=== Section Start ===

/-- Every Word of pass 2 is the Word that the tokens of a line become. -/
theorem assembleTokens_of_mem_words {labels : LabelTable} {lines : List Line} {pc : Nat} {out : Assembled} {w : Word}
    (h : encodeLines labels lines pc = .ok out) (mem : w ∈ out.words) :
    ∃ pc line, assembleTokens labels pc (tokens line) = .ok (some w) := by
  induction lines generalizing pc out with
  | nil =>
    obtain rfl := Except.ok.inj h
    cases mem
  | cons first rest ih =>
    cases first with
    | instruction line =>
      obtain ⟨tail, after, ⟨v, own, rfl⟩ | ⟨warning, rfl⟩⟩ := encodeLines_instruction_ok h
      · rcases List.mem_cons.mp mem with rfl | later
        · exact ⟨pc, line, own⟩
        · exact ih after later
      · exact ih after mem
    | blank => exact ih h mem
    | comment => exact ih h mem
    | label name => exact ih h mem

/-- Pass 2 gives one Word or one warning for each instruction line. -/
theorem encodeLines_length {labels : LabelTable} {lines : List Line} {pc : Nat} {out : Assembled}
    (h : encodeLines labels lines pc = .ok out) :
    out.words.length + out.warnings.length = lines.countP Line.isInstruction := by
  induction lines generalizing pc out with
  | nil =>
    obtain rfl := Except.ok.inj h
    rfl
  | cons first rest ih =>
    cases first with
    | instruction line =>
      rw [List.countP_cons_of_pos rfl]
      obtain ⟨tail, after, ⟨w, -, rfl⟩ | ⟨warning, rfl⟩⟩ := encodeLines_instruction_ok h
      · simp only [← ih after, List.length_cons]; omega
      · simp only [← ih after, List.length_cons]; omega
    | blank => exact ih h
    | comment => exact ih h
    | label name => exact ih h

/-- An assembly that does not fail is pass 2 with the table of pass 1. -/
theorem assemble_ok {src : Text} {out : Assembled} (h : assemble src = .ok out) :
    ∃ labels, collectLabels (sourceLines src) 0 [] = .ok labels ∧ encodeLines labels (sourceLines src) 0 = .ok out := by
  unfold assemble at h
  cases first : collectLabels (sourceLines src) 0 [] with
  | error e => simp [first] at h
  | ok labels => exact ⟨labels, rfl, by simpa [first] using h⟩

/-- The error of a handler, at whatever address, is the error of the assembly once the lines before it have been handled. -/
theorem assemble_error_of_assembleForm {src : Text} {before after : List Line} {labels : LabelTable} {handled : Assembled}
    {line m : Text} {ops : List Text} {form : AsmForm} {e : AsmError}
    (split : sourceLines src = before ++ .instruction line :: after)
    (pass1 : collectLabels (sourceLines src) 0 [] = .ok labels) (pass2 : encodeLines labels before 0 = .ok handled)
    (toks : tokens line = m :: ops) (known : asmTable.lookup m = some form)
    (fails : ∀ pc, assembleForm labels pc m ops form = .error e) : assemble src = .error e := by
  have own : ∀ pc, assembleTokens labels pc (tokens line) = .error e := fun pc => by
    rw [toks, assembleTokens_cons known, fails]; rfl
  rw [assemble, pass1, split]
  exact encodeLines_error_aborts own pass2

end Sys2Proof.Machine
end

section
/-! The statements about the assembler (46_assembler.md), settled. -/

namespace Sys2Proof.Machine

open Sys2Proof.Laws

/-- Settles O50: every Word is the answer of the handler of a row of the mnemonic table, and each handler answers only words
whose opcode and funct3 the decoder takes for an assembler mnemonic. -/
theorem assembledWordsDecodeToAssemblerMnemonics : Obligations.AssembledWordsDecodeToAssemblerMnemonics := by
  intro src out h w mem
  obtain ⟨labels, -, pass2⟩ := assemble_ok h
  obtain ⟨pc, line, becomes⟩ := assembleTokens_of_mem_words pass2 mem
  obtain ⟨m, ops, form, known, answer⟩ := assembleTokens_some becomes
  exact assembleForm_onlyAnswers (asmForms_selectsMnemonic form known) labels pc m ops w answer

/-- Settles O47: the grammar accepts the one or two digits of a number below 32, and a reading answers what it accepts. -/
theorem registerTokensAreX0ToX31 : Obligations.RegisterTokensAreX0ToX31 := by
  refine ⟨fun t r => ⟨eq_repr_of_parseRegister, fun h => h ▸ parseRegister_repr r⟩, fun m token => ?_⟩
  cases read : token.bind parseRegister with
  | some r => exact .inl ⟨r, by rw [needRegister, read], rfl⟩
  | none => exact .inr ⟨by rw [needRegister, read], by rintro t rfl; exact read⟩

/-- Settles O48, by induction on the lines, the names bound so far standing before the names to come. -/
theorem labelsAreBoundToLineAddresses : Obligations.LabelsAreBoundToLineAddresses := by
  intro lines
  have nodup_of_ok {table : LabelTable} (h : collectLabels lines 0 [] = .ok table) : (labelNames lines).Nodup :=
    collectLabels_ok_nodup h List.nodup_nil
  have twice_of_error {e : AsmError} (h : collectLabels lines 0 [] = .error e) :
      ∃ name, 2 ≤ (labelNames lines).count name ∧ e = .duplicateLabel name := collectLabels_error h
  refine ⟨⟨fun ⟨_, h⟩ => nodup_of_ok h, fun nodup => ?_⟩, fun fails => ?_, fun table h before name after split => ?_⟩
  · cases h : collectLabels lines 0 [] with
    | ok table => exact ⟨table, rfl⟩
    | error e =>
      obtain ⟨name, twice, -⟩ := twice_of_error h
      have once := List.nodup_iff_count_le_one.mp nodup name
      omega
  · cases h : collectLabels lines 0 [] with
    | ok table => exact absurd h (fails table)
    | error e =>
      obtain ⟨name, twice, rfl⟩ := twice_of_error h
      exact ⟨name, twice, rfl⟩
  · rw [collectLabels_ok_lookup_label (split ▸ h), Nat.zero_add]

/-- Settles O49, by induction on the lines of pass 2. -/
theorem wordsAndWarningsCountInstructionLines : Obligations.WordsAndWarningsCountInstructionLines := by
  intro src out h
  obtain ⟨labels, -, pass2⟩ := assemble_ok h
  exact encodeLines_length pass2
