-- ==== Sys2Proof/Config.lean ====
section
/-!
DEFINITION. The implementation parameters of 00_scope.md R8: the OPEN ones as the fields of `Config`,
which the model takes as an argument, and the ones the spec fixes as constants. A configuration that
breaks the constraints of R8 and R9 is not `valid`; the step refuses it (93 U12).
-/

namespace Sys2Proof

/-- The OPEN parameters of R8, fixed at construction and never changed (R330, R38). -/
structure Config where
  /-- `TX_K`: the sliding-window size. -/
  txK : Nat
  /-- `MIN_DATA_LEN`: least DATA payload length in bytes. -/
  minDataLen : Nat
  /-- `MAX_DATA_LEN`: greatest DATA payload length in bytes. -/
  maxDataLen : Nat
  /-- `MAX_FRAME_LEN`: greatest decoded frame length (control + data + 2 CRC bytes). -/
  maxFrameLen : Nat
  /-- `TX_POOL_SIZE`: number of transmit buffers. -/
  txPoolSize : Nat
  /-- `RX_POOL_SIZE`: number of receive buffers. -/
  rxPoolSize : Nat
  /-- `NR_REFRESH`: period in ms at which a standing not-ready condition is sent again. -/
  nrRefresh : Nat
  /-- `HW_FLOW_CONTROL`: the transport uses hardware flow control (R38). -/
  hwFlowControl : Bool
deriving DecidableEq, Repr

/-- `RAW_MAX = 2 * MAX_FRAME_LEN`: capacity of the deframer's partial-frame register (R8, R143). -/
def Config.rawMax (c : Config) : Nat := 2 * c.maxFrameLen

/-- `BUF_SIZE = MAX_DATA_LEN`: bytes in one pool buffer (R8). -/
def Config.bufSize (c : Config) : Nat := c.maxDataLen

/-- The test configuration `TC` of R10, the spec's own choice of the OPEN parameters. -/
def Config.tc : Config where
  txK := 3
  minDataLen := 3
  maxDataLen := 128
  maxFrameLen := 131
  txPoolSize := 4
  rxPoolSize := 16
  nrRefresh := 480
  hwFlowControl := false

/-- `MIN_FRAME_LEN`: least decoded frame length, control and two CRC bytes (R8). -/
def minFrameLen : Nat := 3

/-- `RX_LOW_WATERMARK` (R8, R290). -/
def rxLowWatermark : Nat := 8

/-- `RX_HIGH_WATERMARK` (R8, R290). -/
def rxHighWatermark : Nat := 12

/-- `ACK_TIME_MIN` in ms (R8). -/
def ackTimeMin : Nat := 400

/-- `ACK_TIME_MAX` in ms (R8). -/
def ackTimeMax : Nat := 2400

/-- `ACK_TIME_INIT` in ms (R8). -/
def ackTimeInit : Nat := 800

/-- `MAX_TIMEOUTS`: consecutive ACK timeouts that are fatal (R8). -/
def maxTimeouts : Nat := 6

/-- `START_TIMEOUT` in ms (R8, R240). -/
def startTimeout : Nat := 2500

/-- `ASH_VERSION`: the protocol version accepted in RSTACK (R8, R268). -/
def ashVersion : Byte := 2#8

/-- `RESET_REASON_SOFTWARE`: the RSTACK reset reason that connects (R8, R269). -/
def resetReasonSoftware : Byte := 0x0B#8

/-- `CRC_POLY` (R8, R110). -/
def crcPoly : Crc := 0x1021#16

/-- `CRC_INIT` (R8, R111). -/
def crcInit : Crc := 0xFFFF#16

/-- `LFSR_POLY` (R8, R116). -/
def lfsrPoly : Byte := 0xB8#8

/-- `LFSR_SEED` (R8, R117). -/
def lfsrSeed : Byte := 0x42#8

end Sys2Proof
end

=== Section End ===

→ ASSIGNMENT
In the listing above, the lines from the one containing "def crcInit : Crc := 0xFFFF#16" through the last line are to be returned exactly.

→ ANSWER SECTION
def crcInit : Crc := 0xFFFF#16

/-- `LFSR_POLY` (R8, R116). -/
def lfsrPoly : Byte := 0xB8#8

/-- `LFSR_SEED` (R8, R117). -/
def lfsrSeed : Byte := 0x42#8

end Sys2Proof
end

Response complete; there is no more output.